[Start of section]
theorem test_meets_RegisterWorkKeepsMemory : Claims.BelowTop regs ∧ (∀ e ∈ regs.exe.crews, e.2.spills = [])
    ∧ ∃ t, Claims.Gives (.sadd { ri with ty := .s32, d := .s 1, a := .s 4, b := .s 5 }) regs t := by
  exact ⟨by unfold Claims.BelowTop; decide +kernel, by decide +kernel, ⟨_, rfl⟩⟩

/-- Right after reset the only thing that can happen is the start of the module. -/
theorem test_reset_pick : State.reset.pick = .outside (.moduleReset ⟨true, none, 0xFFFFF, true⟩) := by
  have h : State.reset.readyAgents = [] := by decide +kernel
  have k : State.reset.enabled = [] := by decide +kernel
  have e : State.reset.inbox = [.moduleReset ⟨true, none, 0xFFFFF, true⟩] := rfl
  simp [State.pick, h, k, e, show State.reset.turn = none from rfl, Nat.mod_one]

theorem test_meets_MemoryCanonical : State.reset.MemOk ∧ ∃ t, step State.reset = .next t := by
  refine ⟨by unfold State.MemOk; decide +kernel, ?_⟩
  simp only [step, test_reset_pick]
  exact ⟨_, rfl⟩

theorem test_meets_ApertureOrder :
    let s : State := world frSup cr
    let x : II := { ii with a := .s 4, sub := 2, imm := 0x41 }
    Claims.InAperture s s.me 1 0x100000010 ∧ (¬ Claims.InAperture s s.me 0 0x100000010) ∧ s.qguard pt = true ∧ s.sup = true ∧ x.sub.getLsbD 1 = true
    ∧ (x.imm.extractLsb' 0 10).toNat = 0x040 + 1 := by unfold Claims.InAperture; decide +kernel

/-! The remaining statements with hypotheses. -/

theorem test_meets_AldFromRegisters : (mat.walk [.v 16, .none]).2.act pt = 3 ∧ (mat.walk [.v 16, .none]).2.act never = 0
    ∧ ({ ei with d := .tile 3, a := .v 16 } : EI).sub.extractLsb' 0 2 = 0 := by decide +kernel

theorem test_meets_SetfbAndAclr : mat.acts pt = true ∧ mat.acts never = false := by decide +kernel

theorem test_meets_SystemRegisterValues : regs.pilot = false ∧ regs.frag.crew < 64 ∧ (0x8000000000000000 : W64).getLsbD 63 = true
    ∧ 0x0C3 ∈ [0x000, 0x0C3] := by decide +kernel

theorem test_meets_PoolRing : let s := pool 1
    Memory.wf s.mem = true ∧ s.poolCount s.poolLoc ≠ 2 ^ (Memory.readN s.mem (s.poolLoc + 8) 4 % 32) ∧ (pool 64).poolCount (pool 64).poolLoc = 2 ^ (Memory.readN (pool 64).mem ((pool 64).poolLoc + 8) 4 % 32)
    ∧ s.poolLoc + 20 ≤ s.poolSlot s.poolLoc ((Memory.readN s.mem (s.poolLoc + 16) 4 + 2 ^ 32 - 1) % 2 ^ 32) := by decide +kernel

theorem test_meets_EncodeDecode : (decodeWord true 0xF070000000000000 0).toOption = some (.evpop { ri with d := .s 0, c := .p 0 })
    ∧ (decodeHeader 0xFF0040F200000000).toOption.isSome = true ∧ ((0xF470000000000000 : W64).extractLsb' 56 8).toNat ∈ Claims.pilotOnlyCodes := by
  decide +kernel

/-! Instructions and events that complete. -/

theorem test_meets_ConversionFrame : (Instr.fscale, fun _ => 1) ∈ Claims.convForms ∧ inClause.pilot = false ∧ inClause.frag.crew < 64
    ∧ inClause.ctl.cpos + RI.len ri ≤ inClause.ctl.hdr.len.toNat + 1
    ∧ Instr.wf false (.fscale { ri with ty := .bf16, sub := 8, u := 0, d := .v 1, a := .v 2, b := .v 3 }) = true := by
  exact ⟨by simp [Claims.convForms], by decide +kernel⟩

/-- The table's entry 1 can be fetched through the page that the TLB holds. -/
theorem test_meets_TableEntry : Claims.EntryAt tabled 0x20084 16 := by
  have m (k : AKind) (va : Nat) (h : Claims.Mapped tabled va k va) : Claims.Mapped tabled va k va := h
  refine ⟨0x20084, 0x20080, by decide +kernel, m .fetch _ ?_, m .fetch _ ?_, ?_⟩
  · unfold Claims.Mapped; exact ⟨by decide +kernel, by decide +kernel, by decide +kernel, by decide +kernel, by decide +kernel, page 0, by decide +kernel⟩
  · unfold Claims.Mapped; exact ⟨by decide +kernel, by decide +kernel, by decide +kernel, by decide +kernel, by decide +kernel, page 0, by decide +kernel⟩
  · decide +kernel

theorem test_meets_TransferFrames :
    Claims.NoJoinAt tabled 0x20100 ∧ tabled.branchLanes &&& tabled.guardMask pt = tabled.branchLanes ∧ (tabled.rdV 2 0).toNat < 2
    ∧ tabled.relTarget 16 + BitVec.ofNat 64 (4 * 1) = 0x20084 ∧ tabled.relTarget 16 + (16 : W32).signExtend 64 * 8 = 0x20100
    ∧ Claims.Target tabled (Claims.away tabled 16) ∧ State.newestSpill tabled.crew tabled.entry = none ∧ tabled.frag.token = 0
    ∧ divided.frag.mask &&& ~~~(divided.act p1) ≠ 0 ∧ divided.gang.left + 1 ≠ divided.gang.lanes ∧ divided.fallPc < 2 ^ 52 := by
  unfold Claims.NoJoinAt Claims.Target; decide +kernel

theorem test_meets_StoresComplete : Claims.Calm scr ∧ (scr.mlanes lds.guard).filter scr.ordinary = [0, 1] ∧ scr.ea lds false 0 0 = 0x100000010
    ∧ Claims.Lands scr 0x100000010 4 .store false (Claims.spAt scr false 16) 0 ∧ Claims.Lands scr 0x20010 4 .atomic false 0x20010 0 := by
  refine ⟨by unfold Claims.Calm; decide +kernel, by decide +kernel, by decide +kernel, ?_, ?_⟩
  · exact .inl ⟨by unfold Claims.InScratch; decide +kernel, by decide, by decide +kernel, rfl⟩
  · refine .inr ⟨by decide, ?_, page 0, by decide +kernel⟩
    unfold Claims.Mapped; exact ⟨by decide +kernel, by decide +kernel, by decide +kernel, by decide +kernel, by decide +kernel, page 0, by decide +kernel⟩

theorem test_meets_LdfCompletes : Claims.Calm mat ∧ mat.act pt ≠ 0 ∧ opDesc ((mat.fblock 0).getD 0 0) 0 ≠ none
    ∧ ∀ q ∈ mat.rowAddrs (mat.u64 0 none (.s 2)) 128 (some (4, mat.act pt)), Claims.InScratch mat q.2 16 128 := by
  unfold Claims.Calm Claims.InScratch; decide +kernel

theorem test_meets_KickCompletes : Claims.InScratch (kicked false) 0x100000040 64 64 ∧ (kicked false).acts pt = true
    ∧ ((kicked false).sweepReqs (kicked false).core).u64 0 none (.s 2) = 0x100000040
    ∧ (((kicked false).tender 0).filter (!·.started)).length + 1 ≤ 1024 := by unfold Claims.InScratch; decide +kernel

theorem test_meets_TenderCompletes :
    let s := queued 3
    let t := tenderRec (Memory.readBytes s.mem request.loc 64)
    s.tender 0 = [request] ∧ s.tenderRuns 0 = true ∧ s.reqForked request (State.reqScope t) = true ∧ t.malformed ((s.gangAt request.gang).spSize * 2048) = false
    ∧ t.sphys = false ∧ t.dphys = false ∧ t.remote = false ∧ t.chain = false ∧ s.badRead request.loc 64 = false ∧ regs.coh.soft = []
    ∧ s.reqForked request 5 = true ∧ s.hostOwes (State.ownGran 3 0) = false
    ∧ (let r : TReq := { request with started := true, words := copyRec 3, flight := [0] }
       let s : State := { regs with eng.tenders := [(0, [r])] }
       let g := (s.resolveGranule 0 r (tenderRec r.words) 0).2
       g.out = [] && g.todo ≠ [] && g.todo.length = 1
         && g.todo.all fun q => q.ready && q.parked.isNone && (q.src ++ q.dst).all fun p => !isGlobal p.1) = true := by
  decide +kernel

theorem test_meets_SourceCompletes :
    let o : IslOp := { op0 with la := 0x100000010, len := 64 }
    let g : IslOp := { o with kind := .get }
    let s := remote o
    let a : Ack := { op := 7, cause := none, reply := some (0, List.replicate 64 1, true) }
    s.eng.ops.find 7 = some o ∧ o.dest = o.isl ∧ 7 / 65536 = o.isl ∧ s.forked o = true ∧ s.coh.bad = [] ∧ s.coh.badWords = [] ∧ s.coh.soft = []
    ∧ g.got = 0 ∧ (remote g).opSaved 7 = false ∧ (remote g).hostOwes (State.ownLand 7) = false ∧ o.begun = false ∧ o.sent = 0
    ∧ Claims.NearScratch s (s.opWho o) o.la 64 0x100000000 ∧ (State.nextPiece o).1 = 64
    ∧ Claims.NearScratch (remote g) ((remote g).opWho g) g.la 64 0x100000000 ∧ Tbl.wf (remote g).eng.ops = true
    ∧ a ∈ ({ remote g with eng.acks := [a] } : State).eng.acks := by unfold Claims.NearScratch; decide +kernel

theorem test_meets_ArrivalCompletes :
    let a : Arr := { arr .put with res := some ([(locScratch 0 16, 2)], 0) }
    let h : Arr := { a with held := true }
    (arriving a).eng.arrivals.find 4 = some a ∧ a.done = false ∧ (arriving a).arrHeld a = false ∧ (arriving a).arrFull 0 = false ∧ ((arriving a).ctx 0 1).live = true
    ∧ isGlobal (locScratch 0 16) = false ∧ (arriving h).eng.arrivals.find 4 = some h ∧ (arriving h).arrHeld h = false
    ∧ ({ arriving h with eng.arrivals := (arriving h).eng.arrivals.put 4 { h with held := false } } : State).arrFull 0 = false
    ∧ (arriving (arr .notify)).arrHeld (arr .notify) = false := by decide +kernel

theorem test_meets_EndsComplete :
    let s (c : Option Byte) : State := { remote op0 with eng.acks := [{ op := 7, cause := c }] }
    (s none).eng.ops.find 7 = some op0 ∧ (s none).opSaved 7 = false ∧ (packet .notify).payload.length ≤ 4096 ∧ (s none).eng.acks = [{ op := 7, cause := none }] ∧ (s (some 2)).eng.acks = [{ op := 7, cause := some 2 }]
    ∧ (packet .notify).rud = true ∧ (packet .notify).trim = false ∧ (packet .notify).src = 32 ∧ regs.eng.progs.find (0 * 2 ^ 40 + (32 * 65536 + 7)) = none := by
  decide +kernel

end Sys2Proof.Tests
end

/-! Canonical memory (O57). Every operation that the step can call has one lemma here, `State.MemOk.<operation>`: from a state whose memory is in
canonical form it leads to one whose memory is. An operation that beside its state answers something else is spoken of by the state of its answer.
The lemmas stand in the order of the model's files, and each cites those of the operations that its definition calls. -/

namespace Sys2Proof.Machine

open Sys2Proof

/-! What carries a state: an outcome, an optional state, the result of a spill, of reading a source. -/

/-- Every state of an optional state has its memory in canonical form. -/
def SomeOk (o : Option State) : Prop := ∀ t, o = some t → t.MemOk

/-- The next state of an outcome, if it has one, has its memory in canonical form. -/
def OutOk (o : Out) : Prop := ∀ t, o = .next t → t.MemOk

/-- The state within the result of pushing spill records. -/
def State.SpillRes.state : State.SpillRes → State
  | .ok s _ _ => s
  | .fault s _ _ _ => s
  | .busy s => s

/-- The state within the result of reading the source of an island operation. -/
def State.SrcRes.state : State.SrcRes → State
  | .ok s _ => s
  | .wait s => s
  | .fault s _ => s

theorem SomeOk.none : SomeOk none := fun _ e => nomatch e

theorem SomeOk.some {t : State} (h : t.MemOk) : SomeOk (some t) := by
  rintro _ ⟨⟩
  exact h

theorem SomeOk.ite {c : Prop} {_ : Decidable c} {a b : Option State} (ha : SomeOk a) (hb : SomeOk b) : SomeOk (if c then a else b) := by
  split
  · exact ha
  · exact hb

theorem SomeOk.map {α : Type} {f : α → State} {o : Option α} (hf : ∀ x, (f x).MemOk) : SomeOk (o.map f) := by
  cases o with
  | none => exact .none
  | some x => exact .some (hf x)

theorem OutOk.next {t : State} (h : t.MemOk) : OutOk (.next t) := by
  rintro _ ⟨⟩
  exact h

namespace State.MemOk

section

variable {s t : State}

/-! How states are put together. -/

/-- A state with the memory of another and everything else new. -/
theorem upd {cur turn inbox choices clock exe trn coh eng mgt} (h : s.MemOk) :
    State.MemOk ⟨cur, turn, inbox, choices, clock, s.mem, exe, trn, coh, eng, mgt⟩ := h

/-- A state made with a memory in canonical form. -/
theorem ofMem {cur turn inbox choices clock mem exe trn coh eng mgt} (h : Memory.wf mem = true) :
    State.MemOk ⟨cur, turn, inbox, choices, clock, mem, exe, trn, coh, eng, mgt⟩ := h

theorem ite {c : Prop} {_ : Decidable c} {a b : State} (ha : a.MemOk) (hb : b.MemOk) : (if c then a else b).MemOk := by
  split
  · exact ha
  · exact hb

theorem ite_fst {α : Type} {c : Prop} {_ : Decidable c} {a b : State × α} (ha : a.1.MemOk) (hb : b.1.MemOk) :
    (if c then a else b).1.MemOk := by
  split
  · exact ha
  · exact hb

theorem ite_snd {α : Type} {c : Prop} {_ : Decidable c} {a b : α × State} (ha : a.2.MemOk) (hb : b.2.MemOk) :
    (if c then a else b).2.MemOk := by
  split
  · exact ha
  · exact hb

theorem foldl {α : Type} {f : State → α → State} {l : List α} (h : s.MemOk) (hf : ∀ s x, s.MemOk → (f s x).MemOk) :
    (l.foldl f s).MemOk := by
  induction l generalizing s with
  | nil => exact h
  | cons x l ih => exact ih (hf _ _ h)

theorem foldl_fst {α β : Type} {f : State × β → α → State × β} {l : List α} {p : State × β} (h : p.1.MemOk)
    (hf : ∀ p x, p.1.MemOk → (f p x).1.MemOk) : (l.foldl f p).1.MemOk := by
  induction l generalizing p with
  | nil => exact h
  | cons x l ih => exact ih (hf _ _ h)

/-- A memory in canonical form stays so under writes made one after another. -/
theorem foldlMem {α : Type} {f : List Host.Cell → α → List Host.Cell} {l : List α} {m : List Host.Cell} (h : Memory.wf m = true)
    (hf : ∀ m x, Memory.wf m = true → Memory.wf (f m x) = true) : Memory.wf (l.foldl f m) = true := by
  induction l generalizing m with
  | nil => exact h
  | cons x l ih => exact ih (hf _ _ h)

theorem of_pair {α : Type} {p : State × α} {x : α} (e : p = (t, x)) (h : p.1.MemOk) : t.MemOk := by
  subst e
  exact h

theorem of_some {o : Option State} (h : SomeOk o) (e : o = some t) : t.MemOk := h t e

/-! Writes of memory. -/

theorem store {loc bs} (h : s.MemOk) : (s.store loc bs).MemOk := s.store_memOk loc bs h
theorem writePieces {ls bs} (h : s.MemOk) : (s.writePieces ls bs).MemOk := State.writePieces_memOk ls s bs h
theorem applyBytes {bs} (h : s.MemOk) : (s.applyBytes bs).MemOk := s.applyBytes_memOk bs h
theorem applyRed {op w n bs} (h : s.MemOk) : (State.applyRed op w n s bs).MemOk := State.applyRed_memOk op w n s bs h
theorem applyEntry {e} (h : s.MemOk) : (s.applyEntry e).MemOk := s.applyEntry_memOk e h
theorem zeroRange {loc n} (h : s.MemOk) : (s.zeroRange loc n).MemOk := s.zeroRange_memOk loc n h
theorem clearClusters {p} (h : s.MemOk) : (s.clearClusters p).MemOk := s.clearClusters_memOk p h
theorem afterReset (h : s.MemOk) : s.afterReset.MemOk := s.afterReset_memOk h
[End of section]
[Start of section]
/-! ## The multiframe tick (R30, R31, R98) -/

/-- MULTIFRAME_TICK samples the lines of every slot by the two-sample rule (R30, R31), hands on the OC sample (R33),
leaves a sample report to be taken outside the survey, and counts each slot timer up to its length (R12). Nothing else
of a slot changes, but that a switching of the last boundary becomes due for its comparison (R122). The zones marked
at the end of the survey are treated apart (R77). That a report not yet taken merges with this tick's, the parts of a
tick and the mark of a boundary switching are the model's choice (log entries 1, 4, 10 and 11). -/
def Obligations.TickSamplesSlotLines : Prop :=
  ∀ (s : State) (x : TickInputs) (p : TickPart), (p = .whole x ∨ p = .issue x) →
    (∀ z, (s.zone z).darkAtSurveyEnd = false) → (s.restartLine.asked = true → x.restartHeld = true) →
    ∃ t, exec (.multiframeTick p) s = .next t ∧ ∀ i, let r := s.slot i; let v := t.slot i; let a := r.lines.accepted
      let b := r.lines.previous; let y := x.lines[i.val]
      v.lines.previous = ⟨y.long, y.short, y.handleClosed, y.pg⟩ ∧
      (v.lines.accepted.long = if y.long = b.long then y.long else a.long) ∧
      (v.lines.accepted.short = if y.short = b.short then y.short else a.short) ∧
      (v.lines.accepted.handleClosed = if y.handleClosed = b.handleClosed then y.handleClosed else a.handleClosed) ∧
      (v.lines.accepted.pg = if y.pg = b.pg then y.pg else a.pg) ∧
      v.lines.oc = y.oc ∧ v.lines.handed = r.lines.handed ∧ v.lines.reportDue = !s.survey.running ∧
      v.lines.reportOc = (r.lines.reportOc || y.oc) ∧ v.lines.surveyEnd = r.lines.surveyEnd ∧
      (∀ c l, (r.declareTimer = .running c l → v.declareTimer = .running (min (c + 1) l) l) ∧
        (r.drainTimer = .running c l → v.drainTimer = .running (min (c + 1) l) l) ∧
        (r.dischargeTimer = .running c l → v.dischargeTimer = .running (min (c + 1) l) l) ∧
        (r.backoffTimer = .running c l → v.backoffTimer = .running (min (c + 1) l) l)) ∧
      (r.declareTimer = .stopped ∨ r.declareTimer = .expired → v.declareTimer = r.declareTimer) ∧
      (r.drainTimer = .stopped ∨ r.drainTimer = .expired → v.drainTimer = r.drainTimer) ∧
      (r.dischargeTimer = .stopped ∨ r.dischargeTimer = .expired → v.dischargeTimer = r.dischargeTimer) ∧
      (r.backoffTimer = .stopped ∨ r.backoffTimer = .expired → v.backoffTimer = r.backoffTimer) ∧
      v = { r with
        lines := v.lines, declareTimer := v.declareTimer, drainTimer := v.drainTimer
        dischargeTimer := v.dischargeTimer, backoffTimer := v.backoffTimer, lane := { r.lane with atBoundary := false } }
[End of section]
[Start of section]
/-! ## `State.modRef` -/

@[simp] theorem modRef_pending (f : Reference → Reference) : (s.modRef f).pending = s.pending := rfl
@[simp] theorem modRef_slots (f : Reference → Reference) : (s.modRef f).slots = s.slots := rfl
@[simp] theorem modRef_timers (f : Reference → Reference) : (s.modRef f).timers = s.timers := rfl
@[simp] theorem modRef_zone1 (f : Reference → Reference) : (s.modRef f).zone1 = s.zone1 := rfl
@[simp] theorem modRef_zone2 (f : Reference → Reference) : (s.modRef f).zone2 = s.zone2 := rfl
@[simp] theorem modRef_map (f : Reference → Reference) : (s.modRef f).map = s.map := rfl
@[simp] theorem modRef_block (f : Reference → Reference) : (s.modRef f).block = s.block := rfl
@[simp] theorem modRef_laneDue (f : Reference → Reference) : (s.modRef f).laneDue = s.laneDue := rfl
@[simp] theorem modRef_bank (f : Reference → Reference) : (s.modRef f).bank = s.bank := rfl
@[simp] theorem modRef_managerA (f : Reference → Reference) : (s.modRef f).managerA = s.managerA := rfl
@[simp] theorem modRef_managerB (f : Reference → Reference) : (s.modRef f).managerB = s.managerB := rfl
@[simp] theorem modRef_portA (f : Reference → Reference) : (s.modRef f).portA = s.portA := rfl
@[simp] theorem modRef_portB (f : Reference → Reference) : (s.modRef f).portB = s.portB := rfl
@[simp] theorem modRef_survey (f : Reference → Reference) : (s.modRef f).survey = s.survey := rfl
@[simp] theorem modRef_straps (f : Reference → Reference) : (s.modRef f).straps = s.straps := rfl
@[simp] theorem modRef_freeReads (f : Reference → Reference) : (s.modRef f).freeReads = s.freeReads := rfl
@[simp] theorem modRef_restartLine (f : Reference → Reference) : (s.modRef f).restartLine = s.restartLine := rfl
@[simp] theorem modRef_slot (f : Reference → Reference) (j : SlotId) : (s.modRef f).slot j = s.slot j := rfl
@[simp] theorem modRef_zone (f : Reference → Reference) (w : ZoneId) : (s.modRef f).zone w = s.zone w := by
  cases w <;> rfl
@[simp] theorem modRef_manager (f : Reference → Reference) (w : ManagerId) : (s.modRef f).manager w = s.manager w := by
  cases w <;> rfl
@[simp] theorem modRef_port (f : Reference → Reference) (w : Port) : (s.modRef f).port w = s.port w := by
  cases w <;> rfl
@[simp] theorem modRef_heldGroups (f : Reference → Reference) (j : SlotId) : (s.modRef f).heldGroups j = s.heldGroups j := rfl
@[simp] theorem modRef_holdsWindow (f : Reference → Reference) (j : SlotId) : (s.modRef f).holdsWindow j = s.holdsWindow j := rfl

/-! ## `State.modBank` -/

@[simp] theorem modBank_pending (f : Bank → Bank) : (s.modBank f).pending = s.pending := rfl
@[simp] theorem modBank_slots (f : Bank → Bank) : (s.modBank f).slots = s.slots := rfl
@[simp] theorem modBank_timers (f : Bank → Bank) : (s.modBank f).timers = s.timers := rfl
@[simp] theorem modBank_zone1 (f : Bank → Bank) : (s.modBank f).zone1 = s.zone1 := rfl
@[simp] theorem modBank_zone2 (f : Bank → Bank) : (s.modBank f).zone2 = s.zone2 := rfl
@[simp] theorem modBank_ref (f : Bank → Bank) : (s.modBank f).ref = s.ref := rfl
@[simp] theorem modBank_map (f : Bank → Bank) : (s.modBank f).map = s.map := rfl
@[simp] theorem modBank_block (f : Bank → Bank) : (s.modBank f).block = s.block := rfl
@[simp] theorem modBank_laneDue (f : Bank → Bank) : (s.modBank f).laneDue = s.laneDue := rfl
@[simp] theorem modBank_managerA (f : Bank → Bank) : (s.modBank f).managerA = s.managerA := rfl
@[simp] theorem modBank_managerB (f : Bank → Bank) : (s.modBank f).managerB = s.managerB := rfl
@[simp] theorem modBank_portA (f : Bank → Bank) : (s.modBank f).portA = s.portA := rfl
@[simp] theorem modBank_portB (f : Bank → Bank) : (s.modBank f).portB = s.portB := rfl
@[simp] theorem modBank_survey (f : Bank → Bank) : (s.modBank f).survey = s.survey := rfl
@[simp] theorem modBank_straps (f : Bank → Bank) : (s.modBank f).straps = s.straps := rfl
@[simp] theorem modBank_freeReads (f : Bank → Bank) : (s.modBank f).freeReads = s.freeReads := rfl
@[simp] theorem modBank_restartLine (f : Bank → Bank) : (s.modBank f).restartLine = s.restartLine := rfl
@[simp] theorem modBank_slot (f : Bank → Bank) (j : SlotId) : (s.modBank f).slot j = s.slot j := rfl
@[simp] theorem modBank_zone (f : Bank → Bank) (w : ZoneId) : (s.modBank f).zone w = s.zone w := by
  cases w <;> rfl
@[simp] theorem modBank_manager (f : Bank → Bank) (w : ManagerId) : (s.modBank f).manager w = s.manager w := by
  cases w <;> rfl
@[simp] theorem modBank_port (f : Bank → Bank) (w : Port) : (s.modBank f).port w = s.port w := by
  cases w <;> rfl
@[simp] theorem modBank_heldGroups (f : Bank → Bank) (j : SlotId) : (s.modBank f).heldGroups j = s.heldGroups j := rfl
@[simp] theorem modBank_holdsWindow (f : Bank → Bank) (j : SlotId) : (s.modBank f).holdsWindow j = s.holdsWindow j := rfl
[End of section]
_EXERCISE AIM:_ In the listing above, find the line containing "theorem test_meets_RegisterWorkKeepsMemory : Claims.BelowTop" and the line containing "the module. -/", then repeat those two lines and everything between them exactly.

_SOLUTION TO THE PROBLEM:_
theorem test_meets_RegisterWorkKeepsMemory : Claims.BelowTop regs ∧ (∀ e ∈ regs.exe.crews, e.2.spills = [])
    ∧ ∃ t, Claims.Gives (.sadd { ri with ty := .s32, d := .s 1, a := .s 4, b := .s 5 }) regs t := by
  exact ⟨by unfold Claims.BelowTop; decide +kernel, by decide +kernel, ⟨_, rfl⟩⟩

/-- Right after reset the only thing that can happen is the start of the module. -/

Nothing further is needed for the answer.